◆ Aim of the task: After locating the line with "late : spec.boundary" in the data that follows, return it and every later line exactly, up to and including the line with "i = .progLoad c".

◆ Provided records:
- - - - - - -

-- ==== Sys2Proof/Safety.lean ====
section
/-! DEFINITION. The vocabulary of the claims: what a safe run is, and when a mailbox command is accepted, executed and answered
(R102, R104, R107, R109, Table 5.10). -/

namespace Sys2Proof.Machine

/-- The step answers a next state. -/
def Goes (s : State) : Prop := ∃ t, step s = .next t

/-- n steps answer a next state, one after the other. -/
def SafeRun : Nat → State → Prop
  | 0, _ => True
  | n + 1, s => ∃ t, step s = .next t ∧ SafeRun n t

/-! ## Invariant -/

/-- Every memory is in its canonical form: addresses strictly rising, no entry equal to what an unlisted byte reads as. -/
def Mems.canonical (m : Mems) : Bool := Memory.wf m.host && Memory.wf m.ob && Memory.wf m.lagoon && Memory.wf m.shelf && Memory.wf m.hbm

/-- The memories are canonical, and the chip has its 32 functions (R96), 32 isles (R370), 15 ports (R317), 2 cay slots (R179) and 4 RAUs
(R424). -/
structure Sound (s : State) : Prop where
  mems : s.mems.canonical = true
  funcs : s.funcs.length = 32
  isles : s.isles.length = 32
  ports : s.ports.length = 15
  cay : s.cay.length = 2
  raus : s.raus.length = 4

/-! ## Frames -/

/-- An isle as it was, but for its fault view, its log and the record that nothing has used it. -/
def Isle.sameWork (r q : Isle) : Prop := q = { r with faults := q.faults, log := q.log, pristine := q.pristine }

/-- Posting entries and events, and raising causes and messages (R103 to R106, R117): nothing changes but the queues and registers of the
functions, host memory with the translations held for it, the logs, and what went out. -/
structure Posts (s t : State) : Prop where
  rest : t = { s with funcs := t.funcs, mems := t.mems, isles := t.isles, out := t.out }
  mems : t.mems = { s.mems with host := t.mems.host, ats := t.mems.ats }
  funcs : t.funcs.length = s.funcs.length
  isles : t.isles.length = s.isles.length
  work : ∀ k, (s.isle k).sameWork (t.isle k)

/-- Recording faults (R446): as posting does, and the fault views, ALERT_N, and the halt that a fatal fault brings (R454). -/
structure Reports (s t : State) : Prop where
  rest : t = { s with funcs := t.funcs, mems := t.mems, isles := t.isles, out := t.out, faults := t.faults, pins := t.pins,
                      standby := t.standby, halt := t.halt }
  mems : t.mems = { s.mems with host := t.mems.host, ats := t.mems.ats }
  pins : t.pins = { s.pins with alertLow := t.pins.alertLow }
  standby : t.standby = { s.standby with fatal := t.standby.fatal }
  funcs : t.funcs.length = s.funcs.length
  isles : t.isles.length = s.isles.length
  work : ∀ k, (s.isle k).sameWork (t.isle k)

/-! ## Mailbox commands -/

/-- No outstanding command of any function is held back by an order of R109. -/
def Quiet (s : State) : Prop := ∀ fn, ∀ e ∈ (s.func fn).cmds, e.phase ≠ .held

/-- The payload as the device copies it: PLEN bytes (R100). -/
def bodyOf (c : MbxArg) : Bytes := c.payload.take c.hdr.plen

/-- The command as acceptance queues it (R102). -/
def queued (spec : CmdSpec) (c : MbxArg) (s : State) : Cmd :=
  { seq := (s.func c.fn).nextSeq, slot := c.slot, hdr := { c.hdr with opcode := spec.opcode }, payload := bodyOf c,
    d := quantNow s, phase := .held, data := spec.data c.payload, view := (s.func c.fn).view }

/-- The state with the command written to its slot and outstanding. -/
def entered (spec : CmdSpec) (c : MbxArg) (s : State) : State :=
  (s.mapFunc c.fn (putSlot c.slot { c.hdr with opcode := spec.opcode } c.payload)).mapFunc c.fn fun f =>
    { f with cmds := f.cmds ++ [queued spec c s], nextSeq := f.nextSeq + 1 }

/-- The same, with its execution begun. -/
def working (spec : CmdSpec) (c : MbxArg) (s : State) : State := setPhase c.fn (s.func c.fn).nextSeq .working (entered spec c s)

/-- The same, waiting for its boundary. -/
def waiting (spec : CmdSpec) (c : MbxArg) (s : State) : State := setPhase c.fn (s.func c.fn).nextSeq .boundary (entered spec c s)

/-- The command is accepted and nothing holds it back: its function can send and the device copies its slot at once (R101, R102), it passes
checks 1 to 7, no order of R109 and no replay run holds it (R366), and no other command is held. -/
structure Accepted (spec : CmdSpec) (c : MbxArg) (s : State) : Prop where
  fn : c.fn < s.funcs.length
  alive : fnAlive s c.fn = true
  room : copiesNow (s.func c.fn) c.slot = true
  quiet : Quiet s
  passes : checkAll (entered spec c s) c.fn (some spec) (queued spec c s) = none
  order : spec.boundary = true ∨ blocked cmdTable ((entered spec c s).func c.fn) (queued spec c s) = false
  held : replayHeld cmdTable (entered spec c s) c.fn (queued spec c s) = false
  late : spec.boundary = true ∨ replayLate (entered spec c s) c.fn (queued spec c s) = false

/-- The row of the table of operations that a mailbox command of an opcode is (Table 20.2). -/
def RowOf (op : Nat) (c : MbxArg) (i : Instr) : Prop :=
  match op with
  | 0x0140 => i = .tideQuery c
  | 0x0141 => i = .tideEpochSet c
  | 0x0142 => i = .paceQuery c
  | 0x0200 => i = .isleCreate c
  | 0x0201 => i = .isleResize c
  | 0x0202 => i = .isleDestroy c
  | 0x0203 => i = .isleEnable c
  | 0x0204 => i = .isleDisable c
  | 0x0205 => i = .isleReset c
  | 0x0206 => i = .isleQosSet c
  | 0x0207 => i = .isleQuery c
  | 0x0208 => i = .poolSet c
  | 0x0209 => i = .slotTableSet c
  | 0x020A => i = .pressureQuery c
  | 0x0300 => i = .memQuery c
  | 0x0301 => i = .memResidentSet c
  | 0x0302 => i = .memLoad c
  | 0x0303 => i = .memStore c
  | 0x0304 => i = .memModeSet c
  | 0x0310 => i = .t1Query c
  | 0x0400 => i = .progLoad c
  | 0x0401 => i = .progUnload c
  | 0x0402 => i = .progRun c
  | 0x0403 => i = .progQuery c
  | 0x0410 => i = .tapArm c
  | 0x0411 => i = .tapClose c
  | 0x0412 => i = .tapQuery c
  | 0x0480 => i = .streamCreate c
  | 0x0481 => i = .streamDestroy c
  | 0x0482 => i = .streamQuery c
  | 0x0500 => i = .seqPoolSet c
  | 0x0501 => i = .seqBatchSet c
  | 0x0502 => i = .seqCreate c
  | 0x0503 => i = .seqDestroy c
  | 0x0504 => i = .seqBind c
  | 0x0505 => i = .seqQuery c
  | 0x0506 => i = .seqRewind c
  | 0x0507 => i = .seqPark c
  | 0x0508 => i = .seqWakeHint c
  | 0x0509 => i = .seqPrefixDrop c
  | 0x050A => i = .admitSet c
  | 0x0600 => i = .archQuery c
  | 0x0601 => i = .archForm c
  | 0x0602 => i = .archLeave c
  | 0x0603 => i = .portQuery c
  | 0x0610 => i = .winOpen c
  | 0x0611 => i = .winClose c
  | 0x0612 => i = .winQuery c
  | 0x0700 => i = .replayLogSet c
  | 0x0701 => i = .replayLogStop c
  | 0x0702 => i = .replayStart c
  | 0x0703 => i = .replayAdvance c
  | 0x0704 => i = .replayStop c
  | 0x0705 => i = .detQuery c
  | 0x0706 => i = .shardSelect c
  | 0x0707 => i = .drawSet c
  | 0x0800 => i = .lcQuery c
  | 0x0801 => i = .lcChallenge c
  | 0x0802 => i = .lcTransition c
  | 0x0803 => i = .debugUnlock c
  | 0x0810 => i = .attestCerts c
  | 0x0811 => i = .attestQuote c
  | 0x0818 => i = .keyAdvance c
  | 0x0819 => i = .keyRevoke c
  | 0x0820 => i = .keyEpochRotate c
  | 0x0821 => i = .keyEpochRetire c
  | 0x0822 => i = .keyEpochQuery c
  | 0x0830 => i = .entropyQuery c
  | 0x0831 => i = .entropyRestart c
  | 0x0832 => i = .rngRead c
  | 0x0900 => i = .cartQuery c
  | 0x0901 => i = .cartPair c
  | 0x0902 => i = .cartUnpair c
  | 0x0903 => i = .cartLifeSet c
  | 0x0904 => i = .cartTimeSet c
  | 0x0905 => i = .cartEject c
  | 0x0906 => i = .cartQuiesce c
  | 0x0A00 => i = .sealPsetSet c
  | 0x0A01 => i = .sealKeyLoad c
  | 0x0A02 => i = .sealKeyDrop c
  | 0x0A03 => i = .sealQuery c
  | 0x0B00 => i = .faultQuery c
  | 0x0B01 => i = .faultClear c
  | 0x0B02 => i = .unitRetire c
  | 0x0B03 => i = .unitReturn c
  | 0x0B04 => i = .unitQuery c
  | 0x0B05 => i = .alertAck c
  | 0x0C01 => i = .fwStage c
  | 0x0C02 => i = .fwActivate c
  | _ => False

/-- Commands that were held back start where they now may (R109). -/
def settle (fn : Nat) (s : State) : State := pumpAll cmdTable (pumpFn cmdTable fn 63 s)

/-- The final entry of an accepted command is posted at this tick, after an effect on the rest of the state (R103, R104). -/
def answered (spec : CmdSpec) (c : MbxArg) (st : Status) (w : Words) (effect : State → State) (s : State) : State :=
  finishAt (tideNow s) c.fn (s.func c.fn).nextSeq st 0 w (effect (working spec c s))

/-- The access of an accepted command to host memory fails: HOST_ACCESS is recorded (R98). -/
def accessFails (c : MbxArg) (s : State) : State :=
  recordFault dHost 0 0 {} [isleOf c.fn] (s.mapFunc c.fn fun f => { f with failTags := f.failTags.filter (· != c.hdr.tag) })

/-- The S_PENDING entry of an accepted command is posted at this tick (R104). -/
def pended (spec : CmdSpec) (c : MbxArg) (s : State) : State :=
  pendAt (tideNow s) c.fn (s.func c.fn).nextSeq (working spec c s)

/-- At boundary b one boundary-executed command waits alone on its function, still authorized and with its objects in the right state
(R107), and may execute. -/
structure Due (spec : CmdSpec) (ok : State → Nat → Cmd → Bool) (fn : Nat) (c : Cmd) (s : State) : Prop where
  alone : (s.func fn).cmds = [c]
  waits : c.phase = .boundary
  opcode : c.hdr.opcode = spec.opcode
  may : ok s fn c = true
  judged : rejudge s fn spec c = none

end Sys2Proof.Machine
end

- - - - - - -

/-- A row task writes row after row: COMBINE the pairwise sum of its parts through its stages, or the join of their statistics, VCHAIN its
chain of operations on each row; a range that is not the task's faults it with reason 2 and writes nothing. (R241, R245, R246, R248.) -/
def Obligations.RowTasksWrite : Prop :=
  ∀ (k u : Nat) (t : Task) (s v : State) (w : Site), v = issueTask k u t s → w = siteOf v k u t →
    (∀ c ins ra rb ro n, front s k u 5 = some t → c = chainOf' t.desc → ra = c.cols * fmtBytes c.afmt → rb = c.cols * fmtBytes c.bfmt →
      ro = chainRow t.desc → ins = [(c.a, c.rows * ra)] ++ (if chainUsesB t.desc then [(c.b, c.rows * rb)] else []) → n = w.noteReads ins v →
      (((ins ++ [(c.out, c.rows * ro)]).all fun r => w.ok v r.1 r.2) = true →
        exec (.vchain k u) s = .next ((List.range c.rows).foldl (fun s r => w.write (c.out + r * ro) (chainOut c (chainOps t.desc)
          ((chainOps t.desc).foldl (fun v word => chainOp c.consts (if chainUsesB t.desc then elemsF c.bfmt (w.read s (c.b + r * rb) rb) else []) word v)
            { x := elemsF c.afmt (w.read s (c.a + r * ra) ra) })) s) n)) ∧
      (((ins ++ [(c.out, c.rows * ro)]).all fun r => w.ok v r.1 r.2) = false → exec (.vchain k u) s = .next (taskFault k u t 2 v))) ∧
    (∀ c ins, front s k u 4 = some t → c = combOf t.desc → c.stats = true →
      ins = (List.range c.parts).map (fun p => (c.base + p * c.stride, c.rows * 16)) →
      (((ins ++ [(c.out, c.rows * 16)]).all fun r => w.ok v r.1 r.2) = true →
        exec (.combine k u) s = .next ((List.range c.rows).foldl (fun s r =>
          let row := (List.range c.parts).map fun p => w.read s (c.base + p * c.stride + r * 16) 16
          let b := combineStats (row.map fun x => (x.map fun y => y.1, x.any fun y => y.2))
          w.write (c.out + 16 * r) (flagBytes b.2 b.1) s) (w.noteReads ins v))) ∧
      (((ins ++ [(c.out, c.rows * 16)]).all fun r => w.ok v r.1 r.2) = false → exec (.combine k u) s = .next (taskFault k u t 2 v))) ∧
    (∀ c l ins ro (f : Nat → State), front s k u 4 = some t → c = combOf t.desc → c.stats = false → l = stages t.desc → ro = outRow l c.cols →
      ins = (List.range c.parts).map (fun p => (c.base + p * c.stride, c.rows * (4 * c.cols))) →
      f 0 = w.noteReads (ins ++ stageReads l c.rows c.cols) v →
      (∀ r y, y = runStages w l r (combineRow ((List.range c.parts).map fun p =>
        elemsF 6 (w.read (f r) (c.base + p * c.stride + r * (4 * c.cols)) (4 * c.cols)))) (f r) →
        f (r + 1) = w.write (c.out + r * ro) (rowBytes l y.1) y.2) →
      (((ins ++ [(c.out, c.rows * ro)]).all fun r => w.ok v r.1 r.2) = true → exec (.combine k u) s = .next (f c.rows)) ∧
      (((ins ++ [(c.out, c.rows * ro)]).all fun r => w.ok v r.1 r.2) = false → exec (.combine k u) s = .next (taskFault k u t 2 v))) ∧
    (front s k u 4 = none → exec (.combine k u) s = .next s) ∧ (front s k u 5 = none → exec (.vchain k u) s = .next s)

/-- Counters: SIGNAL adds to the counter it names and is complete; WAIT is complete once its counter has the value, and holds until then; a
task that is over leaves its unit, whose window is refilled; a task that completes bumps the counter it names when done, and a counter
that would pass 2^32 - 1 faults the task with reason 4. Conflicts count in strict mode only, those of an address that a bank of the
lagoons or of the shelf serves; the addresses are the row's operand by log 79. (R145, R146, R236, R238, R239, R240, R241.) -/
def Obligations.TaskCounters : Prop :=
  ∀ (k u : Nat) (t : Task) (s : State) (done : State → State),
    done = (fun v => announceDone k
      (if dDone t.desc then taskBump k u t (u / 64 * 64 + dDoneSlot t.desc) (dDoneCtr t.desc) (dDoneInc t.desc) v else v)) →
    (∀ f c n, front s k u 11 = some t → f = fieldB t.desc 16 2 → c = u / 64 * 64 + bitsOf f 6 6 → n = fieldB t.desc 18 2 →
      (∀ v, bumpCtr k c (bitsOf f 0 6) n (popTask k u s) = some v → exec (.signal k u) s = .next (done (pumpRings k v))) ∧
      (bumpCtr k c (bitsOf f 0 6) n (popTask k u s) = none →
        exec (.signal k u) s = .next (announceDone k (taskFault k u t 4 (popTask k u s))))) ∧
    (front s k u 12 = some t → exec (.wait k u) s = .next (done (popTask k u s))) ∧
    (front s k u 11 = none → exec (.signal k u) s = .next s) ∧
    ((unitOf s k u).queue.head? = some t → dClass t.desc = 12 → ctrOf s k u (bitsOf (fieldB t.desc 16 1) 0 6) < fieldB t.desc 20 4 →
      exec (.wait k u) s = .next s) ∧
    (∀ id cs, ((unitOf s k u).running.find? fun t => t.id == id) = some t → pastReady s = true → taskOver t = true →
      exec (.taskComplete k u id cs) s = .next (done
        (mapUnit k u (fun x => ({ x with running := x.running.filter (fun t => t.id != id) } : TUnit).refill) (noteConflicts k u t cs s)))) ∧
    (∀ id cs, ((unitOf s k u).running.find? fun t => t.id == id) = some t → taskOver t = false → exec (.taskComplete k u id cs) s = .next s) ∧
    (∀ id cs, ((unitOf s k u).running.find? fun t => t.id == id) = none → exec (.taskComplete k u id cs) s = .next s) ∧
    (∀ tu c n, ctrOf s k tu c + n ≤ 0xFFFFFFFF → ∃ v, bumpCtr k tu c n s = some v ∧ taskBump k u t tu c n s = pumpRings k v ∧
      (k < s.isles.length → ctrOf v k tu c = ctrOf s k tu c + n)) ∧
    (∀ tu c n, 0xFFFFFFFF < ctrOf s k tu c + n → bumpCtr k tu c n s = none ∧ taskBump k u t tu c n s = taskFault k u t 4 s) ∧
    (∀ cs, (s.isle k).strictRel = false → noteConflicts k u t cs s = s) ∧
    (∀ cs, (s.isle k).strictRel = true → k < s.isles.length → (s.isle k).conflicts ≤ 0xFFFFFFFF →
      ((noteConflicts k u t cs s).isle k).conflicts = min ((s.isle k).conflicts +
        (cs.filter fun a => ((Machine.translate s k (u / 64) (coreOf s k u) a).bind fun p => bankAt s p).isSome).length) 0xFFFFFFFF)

- - - - - - -

◆ Response to the exercise:
  late : spec.boundary = true ∨ replayLate (entered spec c s) c.fn (queued spec c s) = false

/-- The row of the table of operations that a mailbox command of an opcode is (Table 20.2). -/
def RowOf (op : Nat) (c : MbxArg) (i : Instr) : Prop :=
  match op with
  | 0x0140 => i = .tideQuery c
  | 0x0141 => i = .tideEpochSet c
  | 0x0142 => i = .paceQuery c
  | 0x0200 => i = .isleCreate c
  | 0x0201 => i = .isleResize c
  | 0x0202 => i = .isleDestroy c
  | 0x0203 => i = .isleEnable c
  | 0x0204 => i = .isleDisable c
  | 0x0205 => i = .isleReset c
  | 0x0206 => i = .isleQosSet c
  | 0x0207 => i = .isleQuery c
  | 0x0208 => i = .poolSet c
  | 0x0209 => i = .slotTableSet c
  | 0x020A => i = .pressureQuery c
  | 0x0300 => i = .memQuery c
  | 0x0301 => i = .memResidentSet c
  | 0x0302 => i = .memLoad c
  | 0x0303 => i = .memStore c
  | 0x0304 => i = .memModeSet c
  | 0x0310 => i = .t1Query c
  | 0x0400 => i = .progLoad c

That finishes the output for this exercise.